▸ **Collected data entries**
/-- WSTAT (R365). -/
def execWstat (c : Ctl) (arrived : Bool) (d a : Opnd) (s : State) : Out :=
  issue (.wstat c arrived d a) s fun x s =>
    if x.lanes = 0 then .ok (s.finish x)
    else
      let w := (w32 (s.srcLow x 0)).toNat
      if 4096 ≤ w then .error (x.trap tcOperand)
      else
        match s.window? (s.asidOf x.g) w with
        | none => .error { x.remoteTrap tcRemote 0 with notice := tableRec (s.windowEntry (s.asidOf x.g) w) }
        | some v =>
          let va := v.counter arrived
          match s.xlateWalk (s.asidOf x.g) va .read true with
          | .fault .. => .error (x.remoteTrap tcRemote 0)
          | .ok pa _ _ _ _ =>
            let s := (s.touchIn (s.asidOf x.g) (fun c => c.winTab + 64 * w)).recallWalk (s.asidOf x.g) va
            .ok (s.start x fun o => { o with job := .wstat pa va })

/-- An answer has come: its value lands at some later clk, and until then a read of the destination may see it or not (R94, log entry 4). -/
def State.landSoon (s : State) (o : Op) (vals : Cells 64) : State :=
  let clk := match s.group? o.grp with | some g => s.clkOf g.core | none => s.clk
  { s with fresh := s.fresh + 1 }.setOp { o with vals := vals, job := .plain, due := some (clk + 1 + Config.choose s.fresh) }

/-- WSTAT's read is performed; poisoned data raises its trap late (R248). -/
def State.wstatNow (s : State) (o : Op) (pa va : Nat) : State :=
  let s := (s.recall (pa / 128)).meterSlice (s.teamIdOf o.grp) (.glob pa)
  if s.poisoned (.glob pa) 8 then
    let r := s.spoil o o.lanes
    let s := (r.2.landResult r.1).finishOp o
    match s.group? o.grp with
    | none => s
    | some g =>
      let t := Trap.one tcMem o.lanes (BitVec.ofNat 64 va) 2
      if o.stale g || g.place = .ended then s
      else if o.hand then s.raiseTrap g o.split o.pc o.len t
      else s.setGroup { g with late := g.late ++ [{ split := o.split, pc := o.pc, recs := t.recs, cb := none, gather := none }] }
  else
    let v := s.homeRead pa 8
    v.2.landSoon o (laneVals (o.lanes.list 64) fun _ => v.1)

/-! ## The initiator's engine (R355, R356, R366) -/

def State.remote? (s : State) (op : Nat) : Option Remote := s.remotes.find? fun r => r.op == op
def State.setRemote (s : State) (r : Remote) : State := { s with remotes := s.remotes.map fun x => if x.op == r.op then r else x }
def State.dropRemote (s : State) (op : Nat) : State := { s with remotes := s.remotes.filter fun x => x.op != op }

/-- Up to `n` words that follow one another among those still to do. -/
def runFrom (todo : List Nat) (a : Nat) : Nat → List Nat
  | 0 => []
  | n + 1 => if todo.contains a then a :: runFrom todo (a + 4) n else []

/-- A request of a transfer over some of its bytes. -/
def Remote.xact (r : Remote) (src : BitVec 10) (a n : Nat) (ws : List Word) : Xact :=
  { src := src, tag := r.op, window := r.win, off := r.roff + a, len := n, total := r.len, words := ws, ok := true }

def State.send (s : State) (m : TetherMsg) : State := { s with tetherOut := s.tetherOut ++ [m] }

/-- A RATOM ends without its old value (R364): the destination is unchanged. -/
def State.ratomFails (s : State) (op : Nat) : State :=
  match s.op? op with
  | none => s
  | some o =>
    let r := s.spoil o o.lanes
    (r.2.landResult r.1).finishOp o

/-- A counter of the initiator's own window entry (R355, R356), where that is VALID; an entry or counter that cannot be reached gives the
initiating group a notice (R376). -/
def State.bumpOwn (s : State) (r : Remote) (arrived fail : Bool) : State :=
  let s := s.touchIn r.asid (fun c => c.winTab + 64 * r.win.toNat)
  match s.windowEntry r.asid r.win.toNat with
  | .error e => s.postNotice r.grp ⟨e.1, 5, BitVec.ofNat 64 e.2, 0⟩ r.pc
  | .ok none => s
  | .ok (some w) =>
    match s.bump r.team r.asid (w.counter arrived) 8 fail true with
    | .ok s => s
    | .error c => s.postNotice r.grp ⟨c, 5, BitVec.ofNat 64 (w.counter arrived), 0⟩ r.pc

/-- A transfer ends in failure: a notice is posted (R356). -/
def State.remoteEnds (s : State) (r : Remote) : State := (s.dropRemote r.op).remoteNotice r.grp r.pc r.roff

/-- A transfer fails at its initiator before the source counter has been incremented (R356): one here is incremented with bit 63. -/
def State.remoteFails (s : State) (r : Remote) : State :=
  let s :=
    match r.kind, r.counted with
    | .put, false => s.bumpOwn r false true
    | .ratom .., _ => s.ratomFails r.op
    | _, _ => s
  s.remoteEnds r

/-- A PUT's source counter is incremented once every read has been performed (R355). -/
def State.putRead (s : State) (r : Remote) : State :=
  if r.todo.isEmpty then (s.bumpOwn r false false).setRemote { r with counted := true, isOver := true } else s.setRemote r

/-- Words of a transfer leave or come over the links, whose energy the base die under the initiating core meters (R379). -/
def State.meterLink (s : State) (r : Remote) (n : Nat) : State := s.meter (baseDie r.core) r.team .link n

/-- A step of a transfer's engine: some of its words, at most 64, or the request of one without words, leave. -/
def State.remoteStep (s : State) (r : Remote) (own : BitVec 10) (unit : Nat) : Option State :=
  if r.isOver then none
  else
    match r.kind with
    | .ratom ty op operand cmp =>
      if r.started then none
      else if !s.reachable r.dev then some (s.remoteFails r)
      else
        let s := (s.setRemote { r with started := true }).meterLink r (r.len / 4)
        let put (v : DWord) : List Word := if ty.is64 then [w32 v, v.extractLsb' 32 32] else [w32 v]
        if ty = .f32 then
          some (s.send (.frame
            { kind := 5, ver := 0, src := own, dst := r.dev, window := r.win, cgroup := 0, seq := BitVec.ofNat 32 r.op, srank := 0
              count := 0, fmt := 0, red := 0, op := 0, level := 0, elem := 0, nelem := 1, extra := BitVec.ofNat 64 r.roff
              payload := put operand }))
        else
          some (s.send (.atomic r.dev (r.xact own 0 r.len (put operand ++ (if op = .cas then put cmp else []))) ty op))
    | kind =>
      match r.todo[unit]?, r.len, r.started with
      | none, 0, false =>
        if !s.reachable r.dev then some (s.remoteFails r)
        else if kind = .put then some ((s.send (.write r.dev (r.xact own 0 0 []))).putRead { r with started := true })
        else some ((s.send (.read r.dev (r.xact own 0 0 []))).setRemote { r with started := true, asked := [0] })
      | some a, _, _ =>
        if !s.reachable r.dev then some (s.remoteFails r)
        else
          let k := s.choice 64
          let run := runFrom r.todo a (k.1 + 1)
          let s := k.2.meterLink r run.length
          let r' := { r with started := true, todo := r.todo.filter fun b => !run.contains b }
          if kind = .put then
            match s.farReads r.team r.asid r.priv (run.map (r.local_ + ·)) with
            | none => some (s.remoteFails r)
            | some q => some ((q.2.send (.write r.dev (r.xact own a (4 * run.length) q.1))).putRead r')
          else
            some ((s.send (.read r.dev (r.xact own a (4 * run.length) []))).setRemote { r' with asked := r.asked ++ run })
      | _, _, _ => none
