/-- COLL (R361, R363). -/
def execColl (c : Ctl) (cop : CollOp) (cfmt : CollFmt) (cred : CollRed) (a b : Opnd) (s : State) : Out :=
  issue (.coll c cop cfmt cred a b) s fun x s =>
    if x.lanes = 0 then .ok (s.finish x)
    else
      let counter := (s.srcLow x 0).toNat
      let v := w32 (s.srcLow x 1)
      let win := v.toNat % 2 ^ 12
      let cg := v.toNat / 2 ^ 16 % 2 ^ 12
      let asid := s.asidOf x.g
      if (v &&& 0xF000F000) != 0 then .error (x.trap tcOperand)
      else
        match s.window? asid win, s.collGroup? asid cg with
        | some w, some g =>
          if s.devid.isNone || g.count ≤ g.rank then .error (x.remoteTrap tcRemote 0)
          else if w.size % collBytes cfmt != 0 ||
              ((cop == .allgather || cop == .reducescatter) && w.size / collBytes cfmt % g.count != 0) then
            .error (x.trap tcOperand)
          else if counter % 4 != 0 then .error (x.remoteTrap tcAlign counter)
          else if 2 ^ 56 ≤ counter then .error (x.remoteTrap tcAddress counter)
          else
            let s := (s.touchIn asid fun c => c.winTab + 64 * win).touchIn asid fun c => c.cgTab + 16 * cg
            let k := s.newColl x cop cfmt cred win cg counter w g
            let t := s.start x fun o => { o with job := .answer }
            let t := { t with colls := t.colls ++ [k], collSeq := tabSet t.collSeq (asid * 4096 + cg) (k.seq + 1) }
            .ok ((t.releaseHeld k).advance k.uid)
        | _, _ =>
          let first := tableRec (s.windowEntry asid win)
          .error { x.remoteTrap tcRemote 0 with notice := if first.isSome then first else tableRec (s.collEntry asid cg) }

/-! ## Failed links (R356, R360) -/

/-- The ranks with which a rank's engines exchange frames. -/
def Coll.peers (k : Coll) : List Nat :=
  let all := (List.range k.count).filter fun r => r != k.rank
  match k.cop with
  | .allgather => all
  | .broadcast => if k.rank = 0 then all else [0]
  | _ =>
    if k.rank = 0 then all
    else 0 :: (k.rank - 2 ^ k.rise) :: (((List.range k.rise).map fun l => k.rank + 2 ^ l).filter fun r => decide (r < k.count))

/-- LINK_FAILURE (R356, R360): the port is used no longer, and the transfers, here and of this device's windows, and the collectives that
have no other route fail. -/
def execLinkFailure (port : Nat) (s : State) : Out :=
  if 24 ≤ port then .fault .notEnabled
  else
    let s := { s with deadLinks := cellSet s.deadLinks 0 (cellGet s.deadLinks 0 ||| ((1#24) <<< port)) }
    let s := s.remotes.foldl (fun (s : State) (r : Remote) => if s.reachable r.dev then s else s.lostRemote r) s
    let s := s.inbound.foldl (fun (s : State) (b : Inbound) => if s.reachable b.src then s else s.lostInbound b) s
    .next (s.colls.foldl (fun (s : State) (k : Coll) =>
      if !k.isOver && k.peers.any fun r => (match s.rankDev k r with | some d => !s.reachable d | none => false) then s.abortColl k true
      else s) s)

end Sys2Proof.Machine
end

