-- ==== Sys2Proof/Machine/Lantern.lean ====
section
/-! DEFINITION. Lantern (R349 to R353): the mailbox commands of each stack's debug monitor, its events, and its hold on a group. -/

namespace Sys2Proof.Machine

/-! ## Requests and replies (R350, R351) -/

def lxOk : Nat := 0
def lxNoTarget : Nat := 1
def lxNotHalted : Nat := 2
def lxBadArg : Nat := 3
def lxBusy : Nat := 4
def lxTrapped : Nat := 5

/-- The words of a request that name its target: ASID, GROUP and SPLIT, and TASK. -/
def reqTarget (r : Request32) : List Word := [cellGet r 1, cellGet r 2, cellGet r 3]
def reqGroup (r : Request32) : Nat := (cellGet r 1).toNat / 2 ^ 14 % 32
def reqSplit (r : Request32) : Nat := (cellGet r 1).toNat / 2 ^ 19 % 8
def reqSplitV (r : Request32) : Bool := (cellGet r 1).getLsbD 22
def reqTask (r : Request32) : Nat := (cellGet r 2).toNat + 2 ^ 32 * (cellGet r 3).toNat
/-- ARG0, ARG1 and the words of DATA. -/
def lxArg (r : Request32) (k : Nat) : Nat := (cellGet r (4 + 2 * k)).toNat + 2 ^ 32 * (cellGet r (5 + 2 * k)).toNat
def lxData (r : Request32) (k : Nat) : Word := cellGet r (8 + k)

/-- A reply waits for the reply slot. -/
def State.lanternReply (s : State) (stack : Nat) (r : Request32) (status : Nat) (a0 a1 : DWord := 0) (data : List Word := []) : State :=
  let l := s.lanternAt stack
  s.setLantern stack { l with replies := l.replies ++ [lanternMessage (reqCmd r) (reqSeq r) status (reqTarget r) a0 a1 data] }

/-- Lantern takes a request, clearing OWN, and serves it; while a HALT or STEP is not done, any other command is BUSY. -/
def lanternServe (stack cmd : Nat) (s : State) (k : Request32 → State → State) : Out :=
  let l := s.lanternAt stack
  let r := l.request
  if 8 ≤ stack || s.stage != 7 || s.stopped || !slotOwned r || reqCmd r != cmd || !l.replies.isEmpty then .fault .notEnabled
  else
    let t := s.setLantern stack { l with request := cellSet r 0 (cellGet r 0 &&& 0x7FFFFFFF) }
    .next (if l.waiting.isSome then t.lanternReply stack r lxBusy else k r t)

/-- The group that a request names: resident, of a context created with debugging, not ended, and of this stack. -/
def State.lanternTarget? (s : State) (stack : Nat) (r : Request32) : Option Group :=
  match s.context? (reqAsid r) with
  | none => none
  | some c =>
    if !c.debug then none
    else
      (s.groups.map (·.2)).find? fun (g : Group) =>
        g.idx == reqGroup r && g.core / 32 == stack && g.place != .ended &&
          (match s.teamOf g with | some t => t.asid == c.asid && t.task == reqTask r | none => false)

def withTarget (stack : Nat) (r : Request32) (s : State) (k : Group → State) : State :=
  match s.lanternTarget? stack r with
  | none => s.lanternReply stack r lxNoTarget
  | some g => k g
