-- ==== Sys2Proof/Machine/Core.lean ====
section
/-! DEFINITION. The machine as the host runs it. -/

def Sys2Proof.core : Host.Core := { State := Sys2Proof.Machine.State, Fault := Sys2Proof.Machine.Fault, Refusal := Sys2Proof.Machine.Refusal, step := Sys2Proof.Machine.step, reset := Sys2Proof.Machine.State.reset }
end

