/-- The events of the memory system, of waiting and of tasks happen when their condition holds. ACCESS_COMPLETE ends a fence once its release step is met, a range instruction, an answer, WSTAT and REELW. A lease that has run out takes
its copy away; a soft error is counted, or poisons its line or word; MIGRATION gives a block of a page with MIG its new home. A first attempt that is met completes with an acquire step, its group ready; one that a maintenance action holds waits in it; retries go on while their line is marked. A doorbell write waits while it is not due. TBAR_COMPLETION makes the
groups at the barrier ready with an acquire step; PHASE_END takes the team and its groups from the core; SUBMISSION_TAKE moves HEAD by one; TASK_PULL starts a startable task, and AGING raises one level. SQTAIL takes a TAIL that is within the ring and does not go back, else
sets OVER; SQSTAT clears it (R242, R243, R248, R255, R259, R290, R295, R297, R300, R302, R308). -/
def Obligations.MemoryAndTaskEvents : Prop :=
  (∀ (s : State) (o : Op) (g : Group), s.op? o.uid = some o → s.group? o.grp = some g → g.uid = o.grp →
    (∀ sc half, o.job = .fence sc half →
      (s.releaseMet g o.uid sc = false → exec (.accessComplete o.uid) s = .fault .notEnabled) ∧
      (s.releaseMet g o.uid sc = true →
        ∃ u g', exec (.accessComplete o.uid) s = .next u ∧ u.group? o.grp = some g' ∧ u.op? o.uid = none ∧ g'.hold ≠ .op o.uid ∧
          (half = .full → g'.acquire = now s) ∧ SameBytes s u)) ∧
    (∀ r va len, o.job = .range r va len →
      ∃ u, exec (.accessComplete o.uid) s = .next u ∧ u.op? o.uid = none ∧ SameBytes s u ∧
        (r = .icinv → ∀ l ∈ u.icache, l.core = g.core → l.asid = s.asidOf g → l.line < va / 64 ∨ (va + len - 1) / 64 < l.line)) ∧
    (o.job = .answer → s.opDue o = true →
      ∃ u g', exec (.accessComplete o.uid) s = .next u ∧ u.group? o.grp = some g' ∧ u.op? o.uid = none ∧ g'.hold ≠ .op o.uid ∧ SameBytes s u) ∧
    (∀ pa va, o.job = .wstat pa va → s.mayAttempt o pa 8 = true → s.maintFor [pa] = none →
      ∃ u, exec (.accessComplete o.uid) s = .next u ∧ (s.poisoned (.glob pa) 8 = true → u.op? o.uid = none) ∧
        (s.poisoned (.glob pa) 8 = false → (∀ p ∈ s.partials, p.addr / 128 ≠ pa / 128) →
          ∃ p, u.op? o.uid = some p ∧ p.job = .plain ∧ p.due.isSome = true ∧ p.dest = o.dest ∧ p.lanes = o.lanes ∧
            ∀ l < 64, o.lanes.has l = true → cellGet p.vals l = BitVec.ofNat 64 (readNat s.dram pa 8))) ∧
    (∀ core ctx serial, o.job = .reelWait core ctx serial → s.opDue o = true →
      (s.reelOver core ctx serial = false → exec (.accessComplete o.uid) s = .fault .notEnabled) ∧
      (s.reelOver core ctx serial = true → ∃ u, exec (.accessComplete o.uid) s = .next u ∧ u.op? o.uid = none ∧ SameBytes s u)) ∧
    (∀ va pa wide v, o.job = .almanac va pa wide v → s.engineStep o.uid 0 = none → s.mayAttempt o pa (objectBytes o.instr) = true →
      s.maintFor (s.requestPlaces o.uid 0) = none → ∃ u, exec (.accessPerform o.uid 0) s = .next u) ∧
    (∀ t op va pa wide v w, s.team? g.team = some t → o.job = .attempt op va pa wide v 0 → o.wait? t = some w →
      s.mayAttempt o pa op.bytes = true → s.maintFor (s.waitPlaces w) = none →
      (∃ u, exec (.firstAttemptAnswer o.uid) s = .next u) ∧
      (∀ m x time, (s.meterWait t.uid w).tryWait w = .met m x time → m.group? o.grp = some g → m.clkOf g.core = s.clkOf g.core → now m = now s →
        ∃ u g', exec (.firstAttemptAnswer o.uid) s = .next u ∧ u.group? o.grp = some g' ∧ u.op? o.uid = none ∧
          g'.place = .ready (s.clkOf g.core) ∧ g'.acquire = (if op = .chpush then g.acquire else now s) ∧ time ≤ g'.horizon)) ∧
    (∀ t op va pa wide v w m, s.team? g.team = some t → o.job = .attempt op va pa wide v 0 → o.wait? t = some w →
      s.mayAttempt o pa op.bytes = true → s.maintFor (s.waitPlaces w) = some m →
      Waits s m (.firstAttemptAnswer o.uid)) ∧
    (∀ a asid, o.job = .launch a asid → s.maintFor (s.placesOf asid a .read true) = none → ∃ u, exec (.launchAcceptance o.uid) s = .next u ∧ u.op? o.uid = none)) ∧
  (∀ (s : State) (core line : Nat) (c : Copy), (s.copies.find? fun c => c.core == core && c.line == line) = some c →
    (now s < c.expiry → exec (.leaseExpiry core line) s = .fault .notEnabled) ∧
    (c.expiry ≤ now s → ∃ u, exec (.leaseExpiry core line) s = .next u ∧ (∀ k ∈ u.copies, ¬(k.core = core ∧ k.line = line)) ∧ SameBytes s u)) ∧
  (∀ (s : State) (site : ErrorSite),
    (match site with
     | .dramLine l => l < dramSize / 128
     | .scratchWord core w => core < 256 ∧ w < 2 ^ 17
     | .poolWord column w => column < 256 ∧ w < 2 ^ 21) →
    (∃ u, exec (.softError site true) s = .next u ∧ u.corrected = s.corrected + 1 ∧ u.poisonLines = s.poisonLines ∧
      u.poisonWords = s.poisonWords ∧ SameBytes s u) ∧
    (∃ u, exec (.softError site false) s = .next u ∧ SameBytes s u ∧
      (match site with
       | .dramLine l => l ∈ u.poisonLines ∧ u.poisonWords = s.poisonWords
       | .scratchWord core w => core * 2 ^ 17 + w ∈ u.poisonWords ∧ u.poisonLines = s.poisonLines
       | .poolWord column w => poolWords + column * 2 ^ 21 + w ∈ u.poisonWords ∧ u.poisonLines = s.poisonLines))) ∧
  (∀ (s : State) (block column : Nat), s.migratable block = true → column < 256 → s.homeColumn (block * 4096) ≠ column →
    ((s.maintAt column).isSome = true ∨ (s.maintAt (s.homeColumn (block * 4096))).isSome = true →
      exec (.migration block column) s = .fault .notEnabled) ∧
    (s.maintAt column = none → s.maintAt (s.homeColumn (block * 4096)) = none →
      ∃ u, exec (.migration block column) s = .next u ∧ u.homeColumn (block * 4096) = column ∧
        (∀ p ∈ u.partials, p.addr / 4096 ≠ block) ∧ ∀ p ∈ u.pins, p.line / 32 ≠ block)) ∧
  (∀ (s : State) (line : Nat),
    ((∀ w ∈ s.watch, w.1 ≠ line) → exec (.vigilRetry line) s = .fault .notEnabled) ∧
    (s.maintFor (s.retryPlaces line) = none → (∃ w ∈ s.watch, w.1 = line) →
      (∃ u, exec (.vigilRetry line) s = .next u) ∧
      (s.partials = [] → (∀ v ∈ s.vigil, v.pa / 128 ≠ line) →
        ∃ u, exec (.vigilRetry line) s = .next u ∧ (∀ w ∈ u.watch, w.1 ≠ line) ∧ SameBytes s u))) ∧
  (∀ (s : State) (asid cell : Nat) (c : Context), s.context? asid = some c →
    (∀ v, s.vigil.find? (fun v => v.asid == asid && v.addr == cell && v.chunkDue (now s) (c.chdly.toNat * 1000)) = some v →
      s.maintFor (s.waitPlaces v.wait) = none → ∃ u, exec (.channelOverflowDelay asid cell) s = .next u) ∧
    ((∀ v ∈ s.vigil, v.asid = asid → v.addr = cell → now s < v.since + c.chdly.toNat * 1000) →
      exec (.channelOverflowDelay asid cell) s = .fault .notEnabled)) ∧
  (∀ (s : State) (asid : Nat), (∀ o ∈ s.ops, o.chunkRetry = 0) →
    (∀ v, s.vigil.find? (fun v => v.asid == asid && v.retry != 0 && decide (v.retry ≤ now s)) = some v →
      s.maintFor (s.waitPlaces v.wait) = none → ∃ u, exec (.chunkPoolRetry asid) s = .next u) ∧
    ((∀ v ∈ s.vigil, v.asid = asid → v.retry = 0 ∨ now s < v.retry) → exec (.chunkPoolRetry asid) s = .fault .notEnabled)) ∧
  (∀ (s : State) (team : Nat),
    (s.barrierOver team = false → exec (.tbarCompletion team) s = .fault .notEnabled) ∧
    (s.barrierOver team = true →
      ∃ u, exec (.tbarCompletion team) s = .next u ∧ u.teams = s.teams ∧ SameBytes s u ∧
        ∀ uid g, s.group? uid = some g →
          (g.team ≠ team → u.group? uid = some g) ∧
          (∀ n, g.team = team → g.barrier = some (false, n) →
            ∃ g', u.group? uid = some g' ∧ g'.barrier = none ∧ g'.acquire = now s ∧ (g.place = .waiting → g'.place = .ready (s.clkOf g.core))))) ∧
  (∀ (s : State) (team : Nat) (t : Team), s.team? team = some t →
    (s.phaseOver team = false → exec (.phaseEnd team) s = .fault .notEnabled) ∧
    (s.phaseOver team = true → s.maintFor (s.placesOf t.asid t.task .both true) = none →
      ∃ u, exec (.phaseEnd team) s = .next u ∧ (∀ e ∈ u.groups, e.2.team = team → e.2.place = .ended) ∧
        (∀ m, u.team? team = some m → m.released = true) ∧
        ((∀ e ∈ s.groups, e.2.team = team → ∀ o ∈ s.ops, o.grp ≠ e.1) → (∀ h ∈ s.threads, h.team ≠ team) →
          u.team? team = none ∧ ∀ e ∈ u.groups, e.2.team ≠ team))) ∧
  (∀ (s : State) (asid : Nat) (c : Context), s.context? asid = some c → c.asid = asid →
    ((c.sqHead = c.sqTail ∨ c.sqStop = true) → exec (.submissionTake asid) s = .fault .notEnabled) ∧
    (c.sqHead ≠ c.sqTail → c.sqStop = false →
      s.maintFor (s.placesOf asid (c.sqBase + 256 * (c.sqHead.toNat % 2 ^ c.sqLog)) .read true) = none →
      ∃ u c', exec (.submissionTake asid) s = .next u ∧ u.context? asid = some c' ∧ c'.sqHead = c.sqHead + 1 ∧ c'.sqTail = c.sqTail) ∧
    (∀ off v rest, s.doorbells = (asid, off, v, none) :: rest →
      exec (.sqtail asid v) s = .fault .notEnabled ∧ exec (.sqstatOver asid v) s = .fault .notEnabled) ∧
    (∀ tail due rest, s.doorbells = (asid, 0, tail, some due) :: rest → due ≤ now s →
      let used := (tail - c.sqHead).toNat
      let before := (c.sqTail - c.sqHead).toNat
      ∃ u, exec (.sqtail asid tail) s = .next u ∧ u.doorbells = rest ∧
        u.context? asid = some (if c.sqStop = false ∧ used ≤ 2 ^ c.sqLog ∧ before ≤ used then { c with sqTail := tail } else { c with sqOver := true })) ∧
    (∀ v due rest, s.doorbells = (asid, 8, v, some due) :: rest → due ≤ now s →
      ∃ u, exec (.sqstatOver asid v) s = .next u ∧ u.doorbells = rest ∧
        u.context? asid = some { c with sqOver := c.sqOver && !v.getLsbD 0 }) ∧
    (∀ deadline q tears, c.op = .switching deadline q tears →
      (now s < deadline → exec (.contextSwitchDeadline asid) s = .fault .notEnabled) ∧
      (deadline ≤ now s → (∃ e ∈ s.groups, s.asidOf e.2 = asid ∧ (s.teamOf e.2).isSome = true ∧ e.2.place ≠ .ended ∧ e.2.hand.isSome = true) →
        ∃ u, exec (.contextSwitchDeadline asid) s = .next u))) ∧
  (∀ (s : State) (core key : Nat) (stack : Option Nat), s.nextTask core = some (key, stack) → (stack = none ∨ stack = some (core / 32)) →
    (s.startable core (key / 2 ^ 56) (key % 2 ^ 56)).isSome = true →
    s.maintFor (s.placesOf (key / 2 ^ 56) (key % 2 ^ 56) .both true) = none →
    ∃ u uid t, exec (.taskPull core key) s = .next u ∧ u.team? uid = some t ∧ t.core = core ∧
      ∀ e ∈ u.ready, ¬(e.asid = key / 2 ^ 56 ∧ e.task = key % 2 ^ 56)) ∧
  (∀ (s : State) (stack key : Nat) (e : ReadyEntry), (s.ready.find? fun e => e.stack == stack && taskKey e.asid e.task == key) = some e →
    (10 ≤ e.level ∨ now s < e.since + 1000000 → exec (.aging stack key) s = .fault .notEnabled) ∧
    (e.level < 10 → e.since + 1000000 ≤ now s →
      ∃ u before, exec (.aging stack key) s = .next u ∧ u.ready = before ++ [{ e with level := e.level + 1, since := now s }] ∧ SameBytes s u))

▸ **PROBLEM DESCRIPTION**
In the entries above, find each line with the string "cfmt" and copy it.

▸ **ANSWER TO THE PROBLEM**
def execColl (c : Ctl) (cop : CollOp) (cfmt : CollFmt) (cred : CollRed) (a b : Opnd) (s : State) : Out :=
  issue (.coll c cop cfmt cred a b) s fun x s =>
          else if w.size % collBytes cfmt != 0 ||
              ((cop == .allgather || cop == .reducescatter) && w.size / collBytes cfmt % g.count != 0) then
            let k := s.newColl x cop cfmt cred win cg counter w g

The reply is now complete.